Надо отдать должное Екатерине Андреевне: секретарем она была хорошим. Перед Светланой, надолго заняв её, легли две папки: с подписанными прошениями и анонимными. Она, конечно, хотела поработать с архивами, разгребая хаос за Мишей, но и письмами тоже надо заниматься.
Светлана с головой ушла в разбор бумаг — пока думать о том, как сообщить Александру о визите Юсупова она не знала. Она не готова была встретиться с ним сейчас. Ей нужно время. Хотя бы чуть-чуть.
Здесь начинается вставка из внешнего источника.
-- ==== Sys2Proof/Machine/Time.lean ====
section
/-! DEFINITION. Sys2Proof/Machine/Time.lean: the passing of device time (R45): the dies' arithmetic cycles, the timers of
waiters (R450), and the accounting of idle time (R675 to R677). -/

namespace Sys2Proof.Machine

/-! ## Bindings and return entries as data (R637, R663) -/

/-- Bytes o to o + n − 1 of an image as a number. -/
def imgNat (b : List Byte) (o n : Nat) : Nat := ofLe ((b.drop o).take n)
/-- The binding of a group of a context. -/
def binding (s : State) (x : Ctx) (g : Nat) : List Byte := tget [] s.bindings (ctxNum x * 4096 + g)
def hasBinding (s : State) (x : Ctx) (g : Nat) : Bool := !(binding s x g).isEmpty
def bndBit (b : List Byte) (k : Nat) : Bool := bitOf (imgNat b 0 4) k
def retEnt (s : State) (k : Nat) : List Byte := tget [] s.retEnts k

/-! ## Idle accounting -/

/-- R676: a list in a register set holds a REMOTE entry: among those read, or those still in memory. -/
def listRemote (s : State) (r : DmaRun) : Bool :=
  (r.allSrcs ++ r.allDsts).any (·.remote) ||
  (upto (r.list.nent - max 1 r.fetched)).any fun k =>
    bitOf (ofLe (s.ld (r.list.addr + 16 * (max 1 r.fetched + k) + 12) 4)) 29
/-- R676: a counter whose wait is a link wait. -/
def linkCtr (s : State) (n : Nat) : Bool :=
  (s.bindings.any fun b => imgNat b.2 0x24 2 % 16384 == n || imgNat b.2 0x26 2 % 16384 == n) ||
  (s.retEnts.any fun e => imgNat e.2 2 2 % 16384 == n) ||
  (s.chans.any fun c =>
    match c.2.cur with
    | some r => (chanOwner s c.1).isSome && r.sig.toNat % 16384 == n && listRemote s r
    | none => false)

/-- R676: some head entry, or the hart, is in a link wait. -/
def linkWait (s : State) (c : Nat) (x : Ctx) : Bool :=
  let h := s.cc c x
  (match h.stall with
   | .scwait _ n _ => linkCtr s n
   | _ => false) ||
  ([0, 1, 2, 3, 4, 5].any fun q =>
    match s.queue c x q with
    | [] => false
    | e :: _ =>
      (wenOf e.word && linkCtr s (wctrOf e.word) && !(s.ctr (wctrOf e.word)).met (wthrOf e.word)) ||
      (isOp 4 2 e.word && dmagoHold s x e.word))

/-- R349: a head entry is held because arithmetic excludes Moves. -/
def moveHeld (s : State) (c : Nat) (x : Ctx) : Bool :=
  [0, 1, 2, 3].any fun q =>
    match s.queue c x q with
    | [] => false
    | e :: _ =>
      (classOf e.word == 3 && (busy s c 0 || busy s c 1 || busy s c 2)) || (decide (classOf e.word ≤ 2) && busy s c 3)

/-- R675: the counter that a cycle of the core is charged to. -/
def idleKind (s : State) (c : Nat) (x : Ctx) : Nat :=
  let h := s.cc c x
  let fl (p : InFlight → Bool) : Bool := (s.core c).infl.any fun e => e.2.ctx == x && p e.2
  if h.issueHalt || (x == .d && s.fbit R.RNDSTAT_DHELD) then 0
  else
    match (s.core c).switch with
    | some (_, t0) => if s.clk.tenths - t0 > 20000 then 1 else 2
    | none =>
      if !s.named x c then 2
      else if fl fun i => decide (classOf i.word ≤ 2) then 3
      else if (fl fun i => classOf i.word == 3) || moveHeld s c x then 4
      else if linkWait s c x then 5
      else if !h.waits.isEmpty then 6
      else 7

/-- R677: n cycles on a counter; past 2^48 − 1 it wraps and sets its flag. -/
def idleAdd (s : State) (c : Nat) (x : Ctx) (k n : Nat) : State :=
  let h := s.cc c x
  let v := (tget (0 : BitVec 48) h.idle k).toNat + n
  let s := s.setCc c x { h with idle := tput 0 h.idle k (BitVec.ofNat 48 v) }
  if v < 2 ^ 48 then s
  else s.forr (match x with | .d => R.IDLWRAP_WRAPD c | .t => R.IDLWRAP_WRAPT c) (2 ^ k)

/-- R65: of the n cycles of an interval of dt tenths, those of a pending switch that lie within its first 2 µs. -/
def switchSplit (s : State) (c dt n : Nat) : Nat :=
  match (s.core c).switch with
  | none => n
  | some (_, t0) =>
    if s.clk.tenths + dt ≤ t0 + 20000 then n
    else min n ((tget 0 s.cycles (dieOf c) + (t0 + 20000 - s.clk.tenths) * s.fget (R.VFSTAT_FREQ (dieOf c))) / 10000 -
      s.dieCycles (dieOf c))
/-- R65, R675: n cycles of an interval on a core; the cycles of a switch beyond 2 µs count as overrun. -/
def chargeCore (s : State) (x : Ctx) (dt : Nat) (t : State) (c n : Nat) : State :=
  let k := idleKind s c x
  if k = 2 then
    let a := switchSplit s c dt n
    let t := if a = 0 then t else idleAdd t c x 2 a
    if a = n then t else idleAdd t c x 1 (n - a)
  else idleAdd t c x k n
/-- R675: the cycles of an interval are charged on every core to the owner of the window. -/
def chargeIdle (s s' : State) (dt : Nat) : State :=
  match s.owner with
  | none => s'
  | some x =>
    if !s.loaded x then s'
    else (upto 128).foldl (fun t c =>
      let n := s'.dieCycles (dieOf c) - s.dieCycles (dieOf c)
      if n = 0 then t else chargeCore s x dt t c n) s'

/-! ## Waiters -/

/-- R450: the timer of a waiter counts; a Device stop halts all issue (R788). -/
def waitCounts (s : State) (c : Nat) (x : Ctx) (w : Nat) : Bool :=
  s.owner == some x && !(s.cc c x).issueHalt && !(x == .d && s.fbit R.RNDSTAT_DHELD) && !s.stopped && (w == 6 || !busy s c w)

def ageWaits (s : State) (c : Nat) (x : Ctx) (dt : Nat) : State :=
  let h := s.cc c x
  let ws := h.waits.map fun e => if waitCounts s c x e.1 then (e.1, { e.2 with age := e.2.age + dt }) else e
  s.setCc c x { h with waits := ws }

/-- R186: engines in FULL that are idle with no issuable instruction leave FULL as time passes. Log entry 91, DEDUCED. -/
def settleEngines (s : State) : State :=
  (s.cores.map (·.1)).foldl (fun s c => pwrSettle (pwrSettle s c 0) c 1) s

/-- Every core that has waiters. -/
def ageAll (s : State) (dt : Nat) : State :=
  (s.cores.map (·.1)).foldl (fun s c => ageWaits (ageWaits s c .d dt) c .t dt) s

/-! ## Parties told to end their work (R797) -/

/-- R797: work of the party is in flight that it has been told to end. Log entry 77, DEDUCED. -/
def unstopped (s : State) (kind idx : Nat) : Bool :=
  match kind with
  | 0 =>
    (s.core idx).infl.any fun e =>
      e.2.told || s.stopped || (s.cc idx e.2.ctx).issueHalt || bitOf s.unloads (ctxNum e.2.ctx) ||
      (if e.1 < 2 then !s.fbit (R.WVCTL_ENABLE idx e.1) else e.1 == 2 && !s.fbit (R.VUCTL_ENABLE idx))
  | 1 =>
    let c := s.chan idx
    let drains := !bitOf s.fenceChans idx && !s.fbit (R.DMACTL_ENABLE idx)
    (c.flying.any fun b => b.told || drains) || ((readsOut s idx).any fun q => c.toldReads.contains q || drains) ||
      (drains && (match c.cur with | some r => !r.bursts.isEmpty | none => false))
  | _ => s.stopped && (s.port idx).tx.any fun q => !q.2.isEmpty
/-- The parties of which that holds, among those that State lists, by key. -/
def toldKeys (s : State) : List Nat :=
  let keys (kind : Nat) (l : List Nat) : List Nat := (l.filter (unstopped s kind)).map (fenceKey kind)
  keys 0 (s.cores.map (·.1)) ++ keys 1 (s.chans.map (·.1)) ++ keys 2 (s.ports.map (·.1))
/-- As time passes: such a party has been told now, or when it was noted. Log entry 77, DEDUCED. -/
def noteTold (s : State) : State :=
  { s with sec := { s.sec with toldAt := (toldKeys s).map fun k =>
    (k, some ((tget none s.sec.toldAt k).getD s.clk.tenths)) } }

/-! ## The passing of time -/

/-- dt tenths of a nanosecond pass: device time counts while the link reference clock is present (R45, R831), the
arithmetic clocks run at their present frequencies, unless a Grave fault has stopped them (R794).
Log entry 1, DESIGN CHOICE. -/
def elapse (s : State) (dt : Nat) : State :=
  if !s.clk.present then s
  else
    let s := noteTold (settleEngines s)
    let s1 := { s with clk := { s.clk with tenths := s.clk.tenths + dt } }
    let s2 := if s.grave then s1 else
      { s1 with cycles := [0, 1, 2, 3].foldl (fun t d =>
          tput 0 t d (tget 0 t d + dt * s.fget (R.VFSTAT_FREQ d))) s1.cycles }
    ageAll (chargeIdle s s2 dt) dt

/-- R45: the first count of the accumulator, in cycles of 6.4 ns, that is not before an instant in tenths of ns.
Log entry 3, DESIGN CHOICE. -/
def onGrid (t : Nat) : Nat := cdiv t 64 * 64
/-- Time goes forward to an instant, in tenths of a nanosecond, unless it has passed: to the first count of the
accumulator there or after it (R45, R83). Log entry 3, DESIGN CHOICE. -/
def pullTo (s : State) (t : Nat) : State :=
  if s.clk.tenths < onGrid t then elapse s (onGrid t - s.clk.tenths) else s

/-- A count of an idle counter at its limit (R677). -/
def execIdleCounterWrap (core : CoreId) (ctx : Ctx) (k : Fin 8) (s : State) : Host.Outcome State Fault Refusal :=
  ifAlive s (if (tget (0 : BitVec 48) (s.cc core ctx).idle k).toNat = 2 ^ 48 - 1 then idleAdd s core ctx k 1 else s)


end Sys2Proof.Machine
end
Одно из неподписанных писем озадачило Светлану. Она посмотрела на дату — пришло сегодня утром, — и снова прочитала: «Ты забрала у меня самое дорогое — я заберу у тебя тоже самое!» Напечатано на обычной пишущей машинке, никаких особых примет, вроде выбивающихся из ряда букв, нет. Бумага дорогая, конверт обычный. И кто это мог прислать? Вспоминалась только княгиня Волкова со своей «дрянью». Отправлено, судя по штемпелю с почтамта Суходольска вчера вечером — возможно еще до того, как князь Волков все урегулировал с княгиней. И кого же она собралась забирать у Светланы? Матвей уже в тюрьме, Александр — не её, а Мишка — сам по себе дорог Софье Николаевне. Надо показать письмо Саше… Светлана тут же вспомнила ночь и вздрогнула — она не готова с ним встречаться. Не готова… Как знать, что он любит, а она его обманула? Как смотреть в его глаза и знать, что причинила ему боль. Вечером. Она сообщит ему вечером, когда из-за освещения плохо видно глаза. Тогда же и о Юсупове расскажет.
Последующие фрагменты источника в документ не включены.